In return, Greece has agreed to another round of wage, pension and job cuts which are designed to see the country's debt drop from the current level of 160 percent of economic output to 120.5 percent by 2020.

Athens will also agree to an unprecedented level of oversight of its economy, including permanent EU monitors in Athens and the creation of a special account that will make sure the international funds are used for debt repayments — until the country changes its constitution to make repayment a priority.

By heading off the immediate threat of a Greek default, the EU has provided a short-term solution to the most pressing threat to the euro zone.

However, Tuesday's agreement does little to address the underlying problem of Greece's shrinking economy and lack of competitiveness.
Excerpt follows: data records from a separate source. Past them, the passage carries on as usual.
/-! ### The measure -/

/-- A list of addresses as a number with `room` digits to the base 0x10002: the lower the address the greater its digit,
and digit 0 where no address stands. -/
def turnsLeft : Nat → List Addr → Nat
  | 0, _ => 0
  | _ + 1, [] => 0
  | room + 1, a :: as => (0x10001 - a.toNat) * 0x10002 ^ room + turnsLeft room as

theorem turnsLeft_lt (room : Nat) (as : List Addr) : turnsLeft room as < 0x10002 ^ room := by
  induction room generalizing as with
  | zero => exact Nat.one_pos
  | succ room ih =>
    cases as with
    | nil => exact Nat.pow_pos (by decide)
    | cons a as =>
      calc (0x10001 - a.toNat) * 0x10002 ^ room + turnsLeft room as
        _ < 0x10002 * 0x10002 ^ room := mul_add_lt_mul (Nat.lt_succ_of_le (Nat.sub_le _ _)) (ih as)
        _ = 0x10002 ^ (room + 1) := (Nat.pow_succ').symm

/-- A higher first address outweighs whatever comes after it. -/
theorem turnsLeft_cons_lt {a b : Addr} (hab : a.toNat < b.toNat) (room : Nat) (as bs : List Addr) :
    turnsLeft (room + 1) (b :: bs) < turnsLeft (room + 1) (a :: as) := by
  have hb := addr_lt b
  calc (0x10001 - b.toNat) * 0x10002 ^ room + turnsLeft room bs
    _ < (0x10001 - a.toNat) * 0x10002 ^ room := mul_add_lt_mul (by omega) (turnsLeft_lt room bs)
    _ ≤ turnsLeft (room + 1) (a :: as) := Nat.le_add_right _ _

/-- A list that ends lies below one that goes on. -/
theorem turnsLeft_nil_lt (room : Nat) (a : Addr) : turnsLeft (room + 1) [] < turnsLeft (room + 1) [a] := by
  have ha := addr_lt a
  exact Nat.add_pos_left (Nat.mul_pos (by omega) (Nat.pow_pos (by decide))) _

/-- Lists that begin alike are ordered by what follows. -/
theorem turnsLeft_append_lt {room : Nat} {as bs : List Addr} (h : turnsLeft room bs < turnsLeft room as)
    (common : List Addr) :
    turnsLeft (room + common.length) (common ++ bs) < turnsLeft (room + common.length) (common ++ as) := by
  induction common with
  | nil => exact h
  | cons c common ih => exact Nat.add_lt_add_left ih _

/-! ### The measure of a state -/

/-- Where the calls outstanding go on, oldest first, and the current `pc` (R31). -/
def State.resumes (s : State) : List Addr := s.liveStack ++ [s.pc]

/-- A bound on the turns of a run from here: the call stack holds 16 addresses, and `pc` is one more. -/
def State.turnsLeft (s : State) : Nat := Machine.turnsLeft (Config.stackDepth + 1) s.resumes

/-- Addresses that fall in the order after the call stack's, which leaves room for one. -/
theorem State.turnsLeft_lt_of_resumes {s t : State} {as bs : List Addr} (hs : s.resumes = s.liveStack ++ as)
    (ht : t.resumes = s.liveStack ++ bs)
    (h : ∀ room, Machine.turnsLeft (room + 1) bs < Machine.turnsLeft (room + 1) as) : t.turnsLeft < s.turnsLeft := by
  have room : Config.stackDepth + 1 = Config.stackDepth - s.sp.val + 1 + s.liveStack.length := by
    have := s.sp.isLt
    rw [s.liveStack_length]
    omega
  rw [State.turnsLeft, State.turnsLeft, hs, ht, room]
  exact turnsLeft_append_lt (h _) s.liveStack

/-- A step after which the run goes on has fewer turns left: `ADD` raises the last address, `CALL` raises it and adds
one, `RET` drops it. -/
theorem StepsTo.turnsLeft_lt {s t : State} (h : StepsTo s t) (hr : t.status = .running) :
    t.turnsLeft < s.turnsLeft := by
  have advances (hf : s.Fetchable) : s.pc.toNat < (s.pc + 2#16).toNat := by
    rw [advance_toNat hf]
    exact Nat.lt_add_of_pos_right Nat.two_pos
  cases h with
  | stopped hs => exact absurd hr (ne_running_of_stopped hs)
  | add _ hf x y hw =>
    exact State.turnsLeft_lt_of_resumes rfl rfl fun room => turnsLeft_cons_lt (advances hf) room [] []
  | call _ hf nnn hw hsp =>
    refine State.turnsLeft_lt_of_resumes (bs := [s.pc + 2#16, callTarget nnn]) rfl ?_ fun room =>
      turnsLeft_cons_lt (advances hf) room [] _
    calc (s.called nnn hsp).liveStack ++ [callTarget nnn]
      _ = s.liveStack ++ [s.pc + 2#16] ++ [callTarget nnn] := by
        rw [← State.take_set_at_sp s (s.pc + 2#16) hsp]
        rfl
      _ = s.liveStack ++ [s.pc + 2#16, callTarget nnn] := List.append_assoc _ _ _
  | ret _ hf hw k hk hsp =>
    refine State.turnsLeft_lt_of_resumes (bs := []) rfl ?_ fun room => turnsLeft_nil_lt room s.pc
    rw [List.append_nil]
    exact (State.liveStack_of_succ s k hk hsp).symm
  | _ => exact nomatch hr

/-! ### Every run returns -/

theorem State.loop_returns {s : State} (hr : s.status = .running) :
    ∃ turns t, s.loop turns = .next t ∧ t.status.isStopped = true := by
  induction left : s.turnsLeft using Nat.strong_induction_on generalizing s with
  | h n ih =>
    obtain ⟨u, hu⟩ := s.cycle_next
    have h : StepsTo s u := stepsTo_of_step ((step_of_running hr).trans hu)
    rcases u.active_or_stopped with (ready | running) | hs
    · exact absurd ready h.status_ne_ready
    · obtain ⟨turns, t, ht, hs⟩ := ih u.turnsLeft (left ▸ h.turnsLeft_lt running) running rfl
      exact ⟨turns + 1, t, (State.loop_succ hr hu turns).trans ht, hs⟩
    · exact ⟨1, u, (State.loop_succ hr hu 0).trans (State.loop_of_stopped hs 0), hs⟩

theorem State.exists_runReturns (s : State) : ∃ t, s.RunReturns t := by
  rcases s.active_or_stopped with ha | hs
  · obtain ⟨turns, t, ht, hs⟩ := State.loop_returns (s := s.setStatus .running) rfl
    exact ⟨t, turns, (State.start_of_active ha) ▸ ht, hs⟩
  · exact ⟨s, 0, State.start_loop_of_stopped hs 0, hs⟩

/-- Settles O35: `turnsLeft` falls with every turn that leaves the run going. -/
theorem everyRunReturns : Obligations.EveryRunReturns := by
  refine fun s => ⟨s.exists_runReturns, fun forever => ?_⟩
  obtain ⟨t, turns, ht, hs⟩ := s.exists_runReturns
  obtain ⟨u, hu, running⟩ := forever turns
  cases hu.symm.trans ht
  exact ne_running_of_stopped hs running

end Sys2Proof.Machine
end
Read more: Greeks protest austerity measures

Some estimates see another 10 years of recession on top of the five Greece has already suffered as it struggles to rein in its debt. An internal EU report leaked to journalists in Brussels on Monday painted a gloomy picture that warned more bailouts may be needed unless government reforms start to produce growth.

It's by no means clear whether the Greek people will be ready to accept the prospect of seemingly endless austerity. The anger expressed in the regular riots on the streets of Athens will be tested in elections in April, where parties on the far left and right who oppose the austerity-for-bailout deals are expected to do well.

Meanwhile, Spain, Italy and, in particular, Portugal will be hoping the respite agreed for Greece will boost confidence in the wider euro zone. They will also be fearing that with Greece off the hook for a while, sceptical markets will be looking for a new outlet for their default fears.